Когда спросили у Криктена, он отвечал важно:
– Да, маркиза, мы всё-таки приедем.
Таким образом они миновали уже Mo и Эперне и ехали по пыльным дорогам Шампани, как вдруг, раз утром, из пойманного маркизой на лету ответа ямщика она узнала, что они только что выехали из Шалона.
– Боже милосердый! – вскричала она. – Эти разбойники нас увозят, Бог знает, куда! надо позвать на помощь!
– Не нужно, тетушка: полиция тут ровно ни причем.
– Разве ты не слышала? Вот тот город, откуда мы выехали, – это не Этамп, а Шалон.
– Знаю.
– Ты видишь сама, что они хотят нас похитить… Надо кричать!
– Успокойтесь, тетушка: эти добрые люди вовсе не похищают нас, а только повинуются.
– Кому?
– Мне.
– Но куда же мы едем?
– В Вену.
– В Вену, в австрийскую Вену?
– Да, тетушка.
Маркиза просто обомлела на подушках кареты. Так близко от турок! Было отчего испугаться особенно женщине! И что за странная мысль пришла Орфизе подвергать их обеих такой опасности? Об этих турках рассказывают, Бог знает, какие вещи… Они не имеют никакого почтения к знатным особам. Если только кто-нибудь из них коснется до неё рукой, она умрет от стыда и отчаяния!.. Но когда ей заметили, что в Вене она будет иметь случай представиться ко двору императора, добрейшая маркиза успокоилась.
Оставим теперь маркизу с племянницей продолжать путь к Рейну и Дунаю и вернемся назад в Париж, где обязанности по званию и расчёты честолюбия удерживали Олимпию Манчини.
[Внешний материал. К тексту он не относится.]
include ht k in
/-- While the image is drawn, all but the buffers, the controller, the trace and the answers that wait is known. -/
theorem ImageOpened.frame : w = { s with
    busSel := true, streamOpen := true, dc := .data, decSrcW := headerWidth hdr, decSrcH := headerHeight hdr
    decBpp := headerDepth hdr, decW := imageWidth s.cfg hdr, decH := imageHeight s.cfg hdr
    decRowSize := imageRowSize hdr, decSrcOpen := true, openIn := opens
    seq := w.seq, decRow := w.decRow, decWritten := w.decWritten, hdr := w.hdr, hdrWritten := w.hdrWritten
    inbuf := w.inbuf, outbuf := w.outbuf, inbufWritten := w.inbufWritten, outbufWritten := w.outbufWritten
    ctl := w.ctl, gram := w.gram, gramEpoch := w.gramEpoch, freeCtr := w.freeCtr, readIn := w.readIn
    cancelIn := w.cancelIn, txIn := w.txIn, trace := w.trace } := by
  rw [k.frame, WindowOpened.frame ht]
  rfl

include ht hf k in
/-- Of the controller's registers the stream changes the count and the half pixel alone (R126). -/
theorem ImageOpened.drawn_ctl : w.ctl =
    { windowCtl s.cfg 0 0 (lastImageColumn s.cfg hdr) (lastImageRow s.cfg hdr) s.ctl with
      wp := w.ctl.wp, hi := w.ctl.hi } := by
  obtain ⟨v, hv, hstreamed⟩ := (ht.origin hf).streamed bs
  obtain rfl := Except.ok.inj (hv.symm.trans k.taken)
  have hregs : w.ctl = { t.ctl with wp := w.ctl.wp, hi := w.ctl.hi } := hstreamed.ctl
  exact hregs.trans (by rw [WindowOpened.ctl ht]; rfl)

include ht hf k in
/-- The end of the stream and of the source, after the events of the rows (R107, R181, R216). -/
theorem ImageOpened.ended_events (hcode : code.statusOnly = false) : (takeAbort info code w).events =
    s.events ++ ([.srcOpen h true, .srcRead 0 s.cfg.headerSize (.ok (hdr.take s.cfg.headerSize))] ++
      (releaseEvents s ++ (windowEvents s.cfg 0 0 (lastImageColumn s.cfg hdr) (lastImageRow s.cfg hdr) ++
        (es ++ [.pinCs s.cfg.csActive.opposite, .srcClose])))) := by
  have hw : w.events = t.events ++ es := by
    rw [k.frame]
    simp [State.events]
  have hrelease : releaseEvents w = [.pinCs s.cfg.csActive.opposite] := by
    rw [ht.frame k]
    rfl
  have hclose : sourceCloseEvents w = [.srcClose] := by
    rw [ht.frame k]
    rfl
  rw [takeAbort_events hcode, hw, hrelease, hclose, ht.events hf]
  simp only [List.append_assoc, List.singleton_append]

include ht hf k in
theorem ImageOpened.ended (hcode : code.statusOnly = false) :
    ImageEnded h hdr opens es bs s (takeAbort info code w) := by
  have horigin := ht.origin hf
  have hgram := gramByte_takeAbort_drawn (info := info) k hcode
  have hframe := ht.frame k
  have hctl : (takeAbort info code w).ctl =
      { windowCtl s.cfg 0 0 (lastImageColumn s.cfg hdr) (lastImageRow s.cfg hdr) s.ctl with
        wp := w.ctl.wp, hi := w.ctl.hi } := by
    rw [← ht.drawn_ctl hf k, takeAbort_frame hcode]
  have hbase : NoHalfPixel s → ∀ {n}, SameButFirstCells t (closeStream (withController w t)) (imageWidth s.cfg hdr) n →
      SameButFirstCells s (takeAbort info code w) (imageWidth s.cfg hdr) n := fun hhalf n hsame a ha => by
    rw [hgram, hsame a ha, ht.sameGram hhalf]
  have hpainted := fun h16 hfits => horigin.painted (ht.sixteenBit_eq.trans h16) hfits k.taken
  refine
    { cfg := ?_, driver := ?_, released := takeAbort_busReleased hcode ?_, registers := ?_, source := ?_, inputs := ?_
      window := ?_, display := ?_, events := ht.ended_events hf k hcode, painted := fun h16 hfits k' hk => ?_
      others := fun hhalf h16 hfits => hbase hhalf (hpainted h16 hfits).2
      outside := fun hhalf => hbase hhalf (horigin.sameOutside k.taken)
      untouched := fun hhalf hbs a => ?_ }
  · rw [takeAbort_frame hcode, hframe]
  · rw [takeAbort_frame hcode, hframe]
    exact ⟨hf.ready, rfl, rfl⟩
  · rw [hframe]
    exact nofun
  · rw [takeAbort_frame hcode, hframe]
    exact ⟨rfl, rfl, rfl, rfl, rfl, rfl⟩
  · rw [takeAbort_frame hcode]
  · rw [takeAbort_frame hcode, hframe]
    exact ⟨rfl, rfl, rfl⟩
  · rw [WindowIs, hctl]
    exact ⟨rfl, rfl, rfl, rfl⟩
  · rw [SameDisplayRegs, hctl]
    exact ⟨rfl, rfl, rfl, rfl, rfl⟩
  · obtain ⟨hcells, -⟩ := hpainted h16 hfits
    rw [gramPixel, hgram, hgram]
    exact hcells k' hk
  · have hsame : t = withController w t := by
      have htaken := k.taken
      rw [hbs] at htaken
      exact Except.ok.inj htaken
    rw [hgram, ← hsame, sameGram_closeStream (fun _ => horigin.whole), ht.sameGram hhalf]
Если бы Гуго носился поменьше в облаках, когда возвращался в восторге из отеля Авранш в отель Колиньи, он мог бы заметить, что за каждым его шагом следит по пятам какой-то плут, не теряя его ни на одну минуту из виду.
Этот шпион, хитрый как обезьяна и лукавый как лисица, был преданным слугой графини де Суассон и особенно любил разные таинственные поручения. Он был домашним человеком в испанской инквизиции, секретарем одного кардинала в Риме, агентом светлейшей венецианской республике, наемным убийцей в Неаполе, лакеем в Брюсселе, морским разбойников, а в последнее время – сторожем в генуэзском арсенале, где чуть не занял места своих подчиненных. Карпилло очень нравилась служба у графини.
Когда женщина с характером Олимпии вступала на какой-нибудь путь, она шла до самого конца, не останавливаясь ни перед какими недоумениями совести, ни перед какими преградами. Брискетта не ошибалась: то, что гордая обер-гофмейстерина королевы называла изменой, нанесло жестокую рану самолюбию фаворитки. Предупрежденная, еще при начале своей связи с Монтестрюком, о любви его к герцогине д"Авранш, она сначала взглянула на это открытие, как на неожиданный случай развлечься немного от постоянных интриг и происков, обременявших жизнь её. Размышление пришло уже после разрыва, под влиянием раздражения и она принялась разбирать все, до последней тонкости, все признаки, все вероятности, собирать в памяти малейшие поступки и слова, подвергать их подробнейшему анализу, подобно тому, как алхимик разлагает в своем тигле какое-нибудь вещество, чтоб добраться до его составных элементов.